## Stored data
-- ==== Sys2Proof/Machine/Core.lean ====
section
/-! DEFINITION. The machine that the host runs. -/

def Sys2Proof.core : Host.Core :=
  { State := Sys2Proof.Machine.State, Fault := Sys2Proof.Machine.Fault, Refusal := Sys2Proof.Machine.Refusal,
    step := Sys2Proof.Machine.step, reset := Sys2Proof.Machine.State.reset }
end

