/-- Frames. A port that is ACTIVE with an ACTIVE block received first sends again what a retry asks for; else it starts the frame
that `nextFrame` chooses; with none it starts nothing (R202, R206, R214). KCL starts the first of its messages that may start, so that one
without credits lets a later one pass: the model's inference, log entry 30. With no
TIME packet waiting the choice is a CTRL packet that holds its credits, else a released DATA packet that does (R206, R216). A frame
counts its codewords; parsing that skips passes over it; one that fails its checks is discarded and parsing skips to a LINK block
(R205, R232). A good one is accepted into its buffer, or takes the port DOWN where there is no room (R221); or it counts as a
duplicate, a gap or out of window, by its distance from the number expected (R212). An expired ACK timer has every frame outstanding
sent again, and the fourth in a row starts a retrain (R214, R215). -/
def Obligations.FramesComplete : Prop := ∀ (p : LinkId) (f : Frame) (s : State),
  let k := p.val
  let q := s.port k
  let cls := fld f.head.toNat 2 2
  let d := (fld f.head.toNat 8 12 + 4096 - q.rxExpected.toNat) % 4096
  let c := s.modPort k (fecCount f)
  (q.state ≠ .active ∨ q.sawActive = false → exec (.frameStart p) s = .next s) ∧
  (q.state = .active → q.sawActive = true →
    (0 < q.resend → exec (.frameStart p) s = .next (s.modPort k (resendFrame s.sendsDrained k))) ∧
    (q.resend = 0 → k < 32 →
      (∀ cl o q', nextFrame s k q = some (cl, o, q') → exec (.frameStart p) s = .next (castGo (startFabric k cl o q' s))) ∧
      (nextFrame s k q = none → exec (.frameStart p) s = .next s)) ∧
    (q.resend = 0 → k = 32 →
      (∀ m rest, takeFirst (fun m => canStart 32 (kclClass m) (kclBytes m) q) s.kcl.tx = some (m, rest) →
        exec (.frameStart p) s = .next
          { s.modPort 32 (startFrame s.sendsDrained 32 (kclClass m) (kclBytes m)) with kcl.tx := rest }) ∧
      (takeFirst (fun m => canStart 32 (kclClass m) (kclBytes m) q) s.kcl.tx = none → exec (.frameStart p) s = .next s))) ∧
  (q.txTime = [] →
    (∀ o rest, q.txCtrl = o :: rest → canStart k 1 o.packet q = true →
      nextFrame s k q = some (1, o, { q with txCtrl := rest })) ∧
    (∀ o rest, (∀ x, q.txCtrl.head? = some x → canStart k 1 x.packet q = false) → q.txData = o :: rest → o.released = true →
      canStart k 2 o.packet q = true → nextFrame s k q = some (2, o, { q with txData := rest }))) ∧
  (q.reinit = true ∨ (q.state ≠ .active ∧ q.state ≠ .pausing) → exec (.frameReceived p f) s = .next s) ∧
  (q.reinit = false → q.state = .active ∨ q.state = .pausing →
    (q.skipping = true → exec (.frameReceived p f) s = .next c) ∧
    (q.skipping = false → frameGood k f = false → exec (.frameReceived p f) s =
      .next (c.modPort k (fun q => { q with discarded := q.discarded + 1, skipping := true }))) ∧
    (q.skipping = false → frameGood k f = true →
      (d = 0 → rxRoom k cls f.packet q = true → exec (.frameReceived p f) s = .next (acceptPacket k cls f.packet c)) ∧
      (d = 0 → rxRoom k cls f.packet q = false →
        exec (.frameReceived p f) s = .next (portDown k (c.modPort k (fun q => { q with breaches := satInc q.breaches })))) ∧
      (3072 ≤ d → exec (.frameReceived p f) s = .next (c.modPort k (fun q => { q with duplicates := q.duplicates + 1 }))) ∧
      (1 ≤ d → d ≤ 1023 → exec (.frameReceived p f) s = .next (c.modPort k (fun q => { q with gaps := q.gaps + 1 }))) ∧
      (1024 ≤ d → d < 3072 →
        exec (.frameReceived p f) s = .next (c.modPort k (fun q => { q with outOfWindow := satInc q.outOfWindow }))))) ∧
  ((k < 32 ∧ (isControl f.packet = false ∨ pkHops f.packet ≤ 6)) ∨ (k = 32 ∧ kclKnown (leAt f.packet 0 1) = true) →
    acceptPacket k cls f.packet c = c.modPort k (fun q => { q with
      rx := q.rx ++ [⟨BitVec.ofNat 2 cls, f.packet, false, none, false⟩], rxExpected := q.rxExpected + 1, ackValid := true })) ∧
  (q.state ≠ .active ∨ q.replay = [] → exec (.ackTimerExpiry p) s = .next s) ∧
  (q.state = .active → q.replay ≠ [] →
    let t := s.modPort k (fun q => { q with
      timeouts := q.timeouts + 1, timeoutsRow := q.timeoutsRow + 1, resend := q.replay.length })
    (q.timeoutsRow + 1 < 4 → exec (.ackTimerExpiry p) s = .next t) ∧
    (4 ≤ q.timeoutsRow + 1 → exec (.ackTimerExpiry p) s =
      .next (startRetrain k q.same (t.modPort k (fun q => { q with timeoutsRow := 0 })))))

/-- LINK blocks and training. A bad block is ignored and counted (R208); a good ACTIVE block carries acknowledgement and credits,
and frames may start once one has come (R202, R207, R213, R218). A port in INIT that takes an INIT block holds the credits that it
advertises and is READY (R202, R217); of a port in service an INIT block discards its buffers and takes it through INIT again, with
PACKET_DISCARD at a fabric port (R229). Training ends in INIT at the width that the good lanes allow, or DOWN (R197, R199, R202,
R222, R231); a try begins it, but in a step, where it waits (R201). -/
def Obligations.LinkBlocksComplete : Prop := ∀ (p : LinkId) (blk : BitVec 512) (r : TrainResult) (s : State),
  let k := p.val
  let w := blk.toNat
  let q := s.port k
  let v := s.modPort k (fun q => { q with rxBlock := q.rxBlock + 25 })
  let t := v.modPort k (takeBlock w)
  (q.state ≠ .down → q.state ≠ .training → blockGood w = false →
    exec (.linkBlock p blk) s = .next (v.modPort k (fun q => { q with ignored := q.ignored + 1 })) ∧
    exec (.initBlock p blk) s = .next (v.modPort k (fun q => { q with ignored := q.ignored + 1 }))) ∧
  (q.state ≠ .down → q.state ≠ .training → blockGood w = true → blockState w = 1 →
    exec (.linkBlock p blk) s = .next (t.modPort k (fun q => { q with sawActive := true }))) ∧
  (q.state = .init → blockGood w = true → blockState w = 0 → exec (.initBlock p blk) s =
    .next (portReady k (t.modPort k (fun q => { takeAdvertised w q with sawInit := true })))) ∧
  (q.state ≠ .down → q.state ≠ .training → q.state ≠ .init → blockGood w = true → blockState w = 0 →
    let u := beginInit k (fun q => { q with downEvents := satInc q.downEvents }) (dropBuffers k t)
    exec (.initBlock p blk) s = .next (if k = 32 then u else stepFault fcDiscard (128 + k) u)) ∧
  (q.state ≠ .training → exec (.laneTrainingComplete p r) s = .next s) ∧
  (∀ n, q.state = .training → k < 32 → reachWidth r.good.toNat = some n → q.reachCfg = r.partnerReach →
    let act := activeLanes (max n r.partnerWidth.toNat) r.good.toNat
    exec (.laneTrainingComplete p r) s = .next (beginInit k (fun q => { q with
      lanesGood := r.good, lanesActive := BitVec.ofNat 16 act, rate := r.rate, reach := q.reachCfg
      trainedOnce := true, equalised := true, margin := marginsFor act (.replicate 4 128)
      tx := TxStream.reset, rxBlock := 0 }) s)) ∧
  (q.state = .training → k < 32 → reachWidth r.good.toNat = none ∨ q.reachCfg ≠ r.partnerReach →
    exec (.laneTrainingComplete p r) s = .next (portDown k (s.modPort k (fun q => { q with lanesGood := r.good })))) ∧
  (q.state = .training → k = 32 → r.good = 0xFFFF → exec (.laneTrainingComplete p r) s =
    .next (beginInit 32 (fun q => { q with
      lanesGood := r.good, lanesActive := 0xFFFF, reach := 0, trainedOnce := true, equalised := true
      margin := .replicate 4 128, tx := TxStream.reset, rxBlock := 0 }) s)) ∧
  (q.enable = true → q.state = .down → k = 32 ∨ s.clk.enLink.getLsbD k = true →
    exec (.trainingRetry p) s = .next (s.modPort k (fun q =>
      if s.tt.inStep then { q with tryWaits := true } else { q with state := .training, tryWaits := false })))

...

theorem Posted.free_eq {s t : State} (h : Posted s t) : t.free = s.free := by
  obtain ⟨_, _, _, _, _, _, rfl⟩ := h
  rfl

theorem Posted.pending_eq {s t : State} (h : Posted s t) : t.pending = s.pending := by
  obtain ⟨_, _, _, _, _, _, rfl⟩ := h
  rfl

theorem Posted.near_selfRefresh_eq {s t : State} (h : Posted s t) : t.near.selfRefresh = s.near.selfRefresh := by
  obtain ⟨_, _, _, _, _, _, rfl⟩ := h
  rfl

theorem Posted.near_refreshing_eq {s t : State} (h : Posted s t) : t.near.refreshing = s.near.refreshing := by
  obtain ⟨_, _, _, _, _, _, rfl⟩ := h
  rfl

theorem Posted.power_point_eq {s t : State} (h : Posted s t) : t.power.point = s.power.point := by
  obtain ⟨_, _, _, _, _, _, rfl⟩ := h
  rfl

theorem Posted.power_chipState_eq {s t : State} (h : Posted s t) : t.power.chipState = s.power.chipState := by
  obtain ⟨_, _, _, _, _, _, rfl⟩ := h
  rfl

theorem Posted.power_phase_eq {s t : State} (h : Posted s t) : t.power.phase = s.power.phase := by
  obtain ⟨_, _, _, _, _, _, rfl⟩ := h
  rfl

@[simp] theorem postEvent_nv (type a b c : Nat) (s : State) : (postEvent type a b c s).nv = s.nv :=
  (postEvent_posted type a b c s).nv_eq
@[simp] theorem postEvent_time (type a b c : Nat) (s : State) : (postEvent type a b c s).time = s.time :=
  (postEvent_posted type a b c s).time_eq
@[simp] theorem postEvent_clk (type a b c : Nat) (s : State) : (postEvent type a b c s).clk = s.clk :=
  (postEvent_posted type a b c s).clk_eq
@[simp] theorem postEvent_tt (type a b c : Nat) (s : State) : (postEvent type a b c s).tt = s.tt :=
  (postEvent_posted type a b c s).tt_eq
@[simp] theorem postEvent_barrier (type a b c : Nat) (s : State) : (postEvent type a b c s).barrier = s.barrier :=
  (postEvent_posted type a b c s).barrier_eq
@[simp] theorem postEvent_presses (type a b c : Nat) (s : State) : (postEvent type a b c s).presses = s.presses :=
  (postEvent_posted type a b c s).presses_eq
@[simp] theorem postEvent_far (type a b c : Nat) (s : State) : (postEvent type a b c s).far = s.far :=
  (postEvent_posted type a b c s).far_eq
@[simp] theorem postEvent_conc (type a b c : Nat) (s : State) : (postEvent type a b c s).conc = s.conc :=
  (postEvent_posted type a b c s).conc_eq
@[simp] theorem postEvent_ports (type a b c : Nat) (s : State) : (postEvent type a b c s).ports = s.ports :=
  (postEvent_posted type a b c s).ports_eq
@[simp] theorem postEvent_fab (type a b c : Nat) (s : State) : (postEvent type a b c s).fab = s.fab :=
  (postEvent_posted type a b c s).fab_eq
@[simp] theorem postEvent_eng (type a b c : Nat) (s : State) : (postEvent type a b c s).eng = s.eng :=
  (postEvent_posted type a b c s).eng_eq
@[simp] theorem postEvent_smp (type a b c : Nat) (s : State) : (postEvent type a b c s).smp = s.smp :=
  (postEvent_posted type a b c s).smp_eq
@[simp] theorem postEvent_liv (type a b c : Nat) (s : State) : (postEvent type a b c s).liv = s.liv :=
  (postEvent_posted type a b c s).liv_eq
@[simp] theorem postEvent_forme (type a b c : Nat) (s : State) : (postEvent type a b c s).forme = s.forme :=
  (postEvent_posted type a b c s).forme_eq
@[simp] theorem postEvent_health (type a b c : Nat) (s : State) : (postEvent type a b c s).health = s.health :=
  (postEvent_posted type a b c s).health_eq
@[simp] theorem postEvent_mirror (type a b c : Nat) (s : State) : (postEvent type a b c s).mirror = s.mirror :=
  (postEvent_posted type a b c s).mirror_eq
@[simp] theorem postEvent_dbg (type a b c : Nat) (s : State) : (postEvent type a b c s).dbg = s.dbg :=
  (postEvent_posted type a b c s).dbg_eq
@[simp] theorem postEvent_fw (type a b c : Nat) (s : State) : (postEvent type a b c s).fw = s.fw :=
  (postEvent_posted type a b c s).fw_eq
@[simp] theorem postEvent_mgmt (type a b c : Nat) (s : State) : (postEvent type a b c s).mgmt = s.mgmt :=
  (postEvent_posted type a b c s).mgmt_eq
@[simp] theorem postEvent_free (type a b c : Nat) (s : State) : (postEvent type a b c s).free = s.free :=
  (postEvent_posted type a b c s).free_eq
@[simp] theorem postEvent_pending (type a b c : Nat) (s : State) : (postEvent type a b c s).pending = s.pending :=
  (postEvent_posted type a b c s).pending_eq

---

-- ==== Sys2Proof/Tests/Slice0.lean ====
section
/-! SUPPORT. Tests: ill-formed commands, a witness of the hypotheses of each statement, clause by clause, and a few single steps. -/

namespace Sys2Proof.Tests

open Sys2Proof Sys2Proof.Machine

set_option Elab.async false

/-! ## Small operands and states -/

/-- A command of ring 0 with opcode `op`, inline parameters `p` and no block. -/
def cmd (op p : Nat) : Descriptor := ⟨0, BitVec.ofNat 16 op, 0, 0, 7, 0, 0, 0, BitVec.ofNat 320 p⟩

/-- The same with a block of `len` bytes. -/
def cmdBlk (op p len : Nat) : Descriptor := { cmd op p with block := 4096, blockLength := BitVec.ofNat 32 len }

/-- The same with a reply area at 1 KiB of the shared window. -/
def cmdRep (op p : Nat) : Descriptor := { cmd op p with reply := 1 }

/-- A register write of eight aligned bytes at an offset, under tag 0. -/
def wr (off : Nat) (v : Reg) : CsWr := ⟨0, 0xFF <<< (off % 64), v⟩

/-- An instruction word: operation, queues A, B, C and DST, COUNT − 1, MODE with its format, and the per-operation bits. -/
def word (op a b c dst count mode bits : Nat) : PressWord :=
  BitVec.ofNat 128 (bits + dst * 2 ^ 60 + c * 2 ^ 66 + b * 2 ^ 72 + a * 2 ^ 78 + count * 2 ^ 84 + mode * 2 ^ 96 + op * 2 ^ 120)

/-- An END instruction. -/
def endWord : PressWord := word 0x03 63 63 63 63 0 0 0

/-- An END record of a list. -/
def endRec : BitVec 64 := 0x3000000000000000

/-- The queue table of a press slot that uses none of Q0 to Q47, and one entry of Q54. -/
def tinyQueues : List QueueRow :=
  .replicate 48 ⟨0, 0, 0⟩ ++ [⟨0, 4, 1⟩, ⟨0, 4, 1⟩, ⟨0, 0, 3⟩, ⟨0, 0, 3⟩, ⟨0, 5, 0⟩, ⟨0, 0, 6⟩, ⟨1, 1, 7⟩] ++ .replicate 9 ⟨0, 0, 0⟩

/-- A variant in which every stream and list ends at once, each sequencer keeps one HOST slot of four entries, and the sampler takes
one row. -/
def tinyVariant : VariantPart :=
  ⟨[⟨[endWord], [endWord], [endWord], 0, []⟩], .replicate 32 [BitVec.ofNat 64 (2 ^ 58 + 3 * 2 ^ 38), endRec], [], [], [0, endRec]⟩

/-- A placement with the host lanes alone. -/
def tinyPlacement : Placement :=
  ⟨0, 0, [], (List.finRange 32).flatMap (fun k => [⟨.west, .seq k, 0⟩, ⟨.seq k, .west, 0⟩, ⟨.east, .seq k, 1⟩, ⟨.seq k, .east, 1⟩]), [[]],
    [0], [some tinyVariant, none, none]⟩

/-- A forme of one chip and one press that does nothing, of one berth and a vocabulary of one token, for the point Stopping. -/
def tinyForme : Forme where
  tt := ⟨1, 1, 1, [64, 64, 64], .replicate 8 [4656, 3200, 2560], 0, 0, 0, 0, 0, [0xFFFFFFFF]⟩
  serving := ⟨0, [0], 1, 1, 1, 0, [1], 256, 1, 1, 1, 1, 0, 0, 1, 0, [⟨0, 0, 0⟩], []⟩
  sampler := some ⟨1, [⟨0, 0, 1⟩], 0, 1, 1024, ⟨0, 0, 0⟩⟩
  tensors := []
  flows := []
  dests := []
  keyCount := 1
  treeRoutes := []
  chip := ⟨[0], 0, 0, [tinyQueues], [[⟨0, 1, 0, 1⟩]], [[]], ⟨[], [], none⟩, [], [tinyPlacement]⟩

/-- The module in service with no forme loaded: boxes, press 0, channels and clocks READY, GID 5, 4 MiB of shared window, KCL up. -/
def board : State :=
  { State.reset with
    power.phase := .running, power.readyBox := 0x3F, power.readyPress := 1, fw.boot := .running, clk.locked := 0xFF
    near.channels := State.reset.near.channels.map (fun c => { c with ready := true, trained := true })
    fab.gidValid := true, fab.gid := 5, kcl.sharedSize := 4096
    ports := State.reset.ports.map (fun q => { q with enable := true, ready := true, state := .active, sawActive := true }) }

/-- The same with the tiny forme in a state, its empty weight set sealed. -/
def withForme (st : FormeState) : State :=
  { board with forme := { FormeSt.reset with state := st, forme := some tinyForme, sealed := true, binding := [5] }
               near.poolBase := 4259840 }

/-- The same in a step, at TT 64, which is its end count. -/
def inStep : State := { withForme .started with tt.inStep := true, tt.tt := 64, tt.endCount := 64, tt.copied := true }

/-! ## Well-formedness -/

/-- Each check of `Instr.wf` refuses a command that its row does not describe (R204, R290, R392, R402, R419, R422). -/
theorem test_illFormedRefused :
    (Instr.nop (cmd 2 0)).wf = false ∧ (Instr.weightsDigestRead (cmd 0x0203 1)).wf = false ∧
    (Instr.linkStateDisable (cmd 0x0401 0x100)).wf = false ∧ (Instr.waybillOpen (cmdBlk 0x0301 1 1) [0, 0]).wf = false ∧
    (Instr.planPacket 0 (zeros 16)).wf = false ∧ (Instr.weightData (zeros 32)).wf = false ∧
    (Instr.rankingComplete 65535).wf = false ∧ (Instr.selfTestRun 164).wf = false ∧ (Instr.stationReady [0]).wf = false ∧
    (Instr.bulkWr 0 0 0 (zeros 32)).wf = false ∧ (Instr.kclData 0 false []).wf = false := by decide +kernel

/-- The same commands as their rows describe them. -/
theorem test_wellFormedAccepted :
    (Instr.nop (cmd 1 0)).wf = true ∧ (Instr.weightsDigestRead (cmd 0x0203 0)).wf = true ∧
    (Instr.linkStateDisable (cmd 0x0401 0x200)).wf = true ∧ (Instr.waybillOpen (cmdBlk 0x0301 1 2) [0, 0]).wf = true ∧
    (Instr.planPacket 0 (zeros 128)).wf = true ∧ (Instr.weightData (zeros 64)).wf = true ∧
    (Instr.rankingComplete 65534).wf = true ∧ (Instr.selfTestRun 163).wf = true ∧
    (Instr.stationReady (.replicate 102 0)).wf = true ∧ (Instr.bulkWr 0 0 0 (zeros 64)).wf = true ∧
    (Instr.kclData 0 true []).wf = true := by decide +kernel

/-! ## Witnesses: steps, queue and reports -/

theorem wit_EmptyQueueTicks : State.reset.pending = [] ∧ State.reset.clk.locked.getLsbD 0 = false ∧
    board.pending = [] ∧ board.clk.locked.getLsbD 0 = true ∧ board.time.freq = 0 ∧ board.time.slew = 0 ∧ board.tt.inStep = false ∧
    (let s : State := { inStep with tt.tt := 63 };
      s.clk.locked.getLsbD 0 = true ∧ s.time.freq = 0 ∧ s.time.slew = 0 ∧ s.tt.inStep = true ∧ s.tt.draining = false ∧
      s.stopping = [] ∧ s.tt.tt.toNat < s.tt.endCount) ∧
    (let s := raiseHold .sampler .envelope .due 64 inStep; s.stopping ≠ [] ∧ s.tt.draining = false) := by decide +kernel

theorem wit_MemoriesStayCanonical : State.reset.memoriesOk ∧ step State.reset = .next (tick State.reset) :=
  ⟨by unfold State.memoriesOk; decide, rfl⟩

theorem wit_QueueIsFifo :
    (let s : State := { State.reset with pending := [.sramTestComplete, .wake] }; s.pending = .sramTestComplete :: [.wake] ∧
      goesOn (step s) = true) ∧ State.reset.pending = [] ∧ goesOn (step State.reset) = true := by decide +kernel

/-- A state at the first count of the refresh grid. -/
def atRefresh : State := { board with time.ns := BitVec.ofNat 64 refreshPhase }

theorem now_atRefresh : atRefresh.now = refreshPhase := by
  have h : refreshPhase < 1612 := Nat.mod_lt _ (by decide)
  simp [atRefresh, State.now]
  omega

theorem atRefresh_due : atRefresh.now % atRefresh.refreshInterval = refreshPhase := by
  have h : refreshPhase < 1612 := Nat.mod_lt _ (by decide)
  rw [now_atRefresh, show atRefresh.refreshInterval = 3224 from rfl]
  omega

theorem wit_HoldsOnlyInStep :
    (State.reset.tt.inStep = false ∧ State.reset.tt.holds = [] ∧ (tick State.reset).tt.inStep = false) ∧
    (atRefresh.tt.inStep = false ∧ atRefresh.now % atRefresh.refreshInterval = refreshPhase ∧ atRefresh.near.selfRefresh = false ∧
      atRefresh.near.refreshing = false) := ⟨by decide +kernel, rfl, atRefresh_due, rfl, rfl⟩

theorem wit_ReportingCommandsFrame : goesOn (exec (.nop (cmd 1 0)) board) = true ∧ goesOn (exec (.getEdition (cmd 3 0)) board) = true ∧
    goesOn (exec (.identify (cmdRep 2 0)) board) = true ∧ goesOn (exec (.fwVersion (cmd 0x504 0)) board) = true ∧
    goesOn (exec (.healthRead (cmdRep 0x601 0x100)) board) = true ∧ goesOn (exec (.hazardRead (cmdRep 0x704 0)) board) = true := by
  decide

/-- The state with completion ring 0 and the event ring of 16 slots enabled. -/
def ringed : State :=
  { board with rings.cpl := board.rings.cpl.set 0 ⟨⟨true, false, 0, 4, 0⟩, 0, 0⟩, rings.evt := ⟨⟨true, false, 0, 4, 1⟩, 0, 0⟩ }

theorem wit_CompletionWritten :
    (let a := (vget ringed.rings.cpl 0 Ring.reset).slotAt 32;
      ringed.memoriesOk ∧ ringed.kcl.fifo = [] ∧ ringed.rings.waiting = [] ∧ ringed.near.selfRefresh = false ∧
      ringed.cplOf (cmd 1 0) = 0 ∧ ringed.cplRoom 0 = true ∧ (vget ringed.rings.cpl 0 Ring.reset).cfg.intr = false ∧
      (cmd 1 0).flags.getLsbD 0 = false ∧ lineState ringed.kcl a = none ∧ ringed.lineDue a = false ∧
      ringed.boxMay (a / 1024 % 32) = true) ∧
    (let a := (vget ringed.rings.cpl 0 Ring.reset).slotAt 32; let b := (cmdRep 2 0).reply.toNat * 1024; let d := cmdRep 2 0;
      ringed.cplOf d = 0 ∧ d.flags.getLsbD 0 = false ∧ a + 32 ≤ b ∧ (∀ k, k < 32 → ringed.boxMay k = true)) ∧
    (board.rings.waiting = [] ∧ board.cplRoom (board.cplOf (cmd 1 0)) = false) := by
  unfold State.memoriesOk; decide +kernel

## Task directions
In the data above, find the line with "def endRec : BitVec 64 := 0x3000000000000000" and the line with "window, KCL up. -/". Retype both, plus every line between them, exactly.

## Answer to the problem
def endRec : BitVec 64 := 0x3000000000000000

/-- The queue table of a press slot that uses none of Q0 to Q47, and one entry of Q54. -/
def tinyQueues : List QueueRow :=
  .replicate 48 ⟨0, 0, 0⟩ ++ [⟨0, 4, 1⟩, ⟨0, 4, 1⟩, ⟨0, 0, 3⟩, ⟨0, 0, 3⟩, ⟨0, 5, 0⟩, ⟨0, 0, 6⟩, ⟨1, 1, 7⟩] ++ .replicate 9 ⟨0, 0, 0⟩

/-- A variant in which every stream and list ends at once, each sequencer keeps one HOST slot of four entries, and the sampler takes
one row. -/
def tinyVariant : VariantPart :=
  ⟨[⟨[endWord], [endWord], [endWord], 0, []⟩], .replicate 32 [BitVec.ofNat 64 (2 ^ 58 + 3 * 2 ^ 38), endRec], [], [], [0, endRec]⟩

/-- A placement with the host lanes alone. -/
def tinyPlacement : Placement :=
  ⟨0, 0, [], (List.finRange 32).flatMap (fun k => [⟨.west, .seq k, 0⟩, ⟨.seq k, .west, 0⟩, ⟨.east, .seq k, 1⟩, ⟨.seq k, .east, 1⟩]), [[]],
    [0], [some tinyVariant, none, none]⟩

/-- A forme of one chip and one press that does nothing, of one berth and a vocabulary of one token, for the point Stopping. -/
def tinyForme : Forme where
  tt := ⟨1, 1, 1, [64, 64, 64], .replicate 8 [4656, 3200, 2560], 0, 0, 0, 0, 0, [0xFFFFFFFF]⟩
  serving := ⟨0, [0], 1, 1, 1, 0, [1], 256, 1, 1, 1, 1, 0, 0, 1, 0, [⟨0, 0, 0⟩], []⟩
  sampler := some ⟨1, [⟨0, 0, 1⟩], 0, 1, 1024, ⟨0, 0, 0⟩⟩
  tensors := []
  flows := []
  dests := []
  keyCount := 1
  treeRoutes := []
  chip := ⟨[0], 0, 0, [tinyQueues], [[⟨0, 1, 0, 1⟩]], [[]], ⟨[], [], none⟩, [], [tinyPlacement]⟩

/-- The module in service with no forme loaded: boxes, press 0, channels and clocks READY, GID 5, 4 MiB of shared window, KCL up. -/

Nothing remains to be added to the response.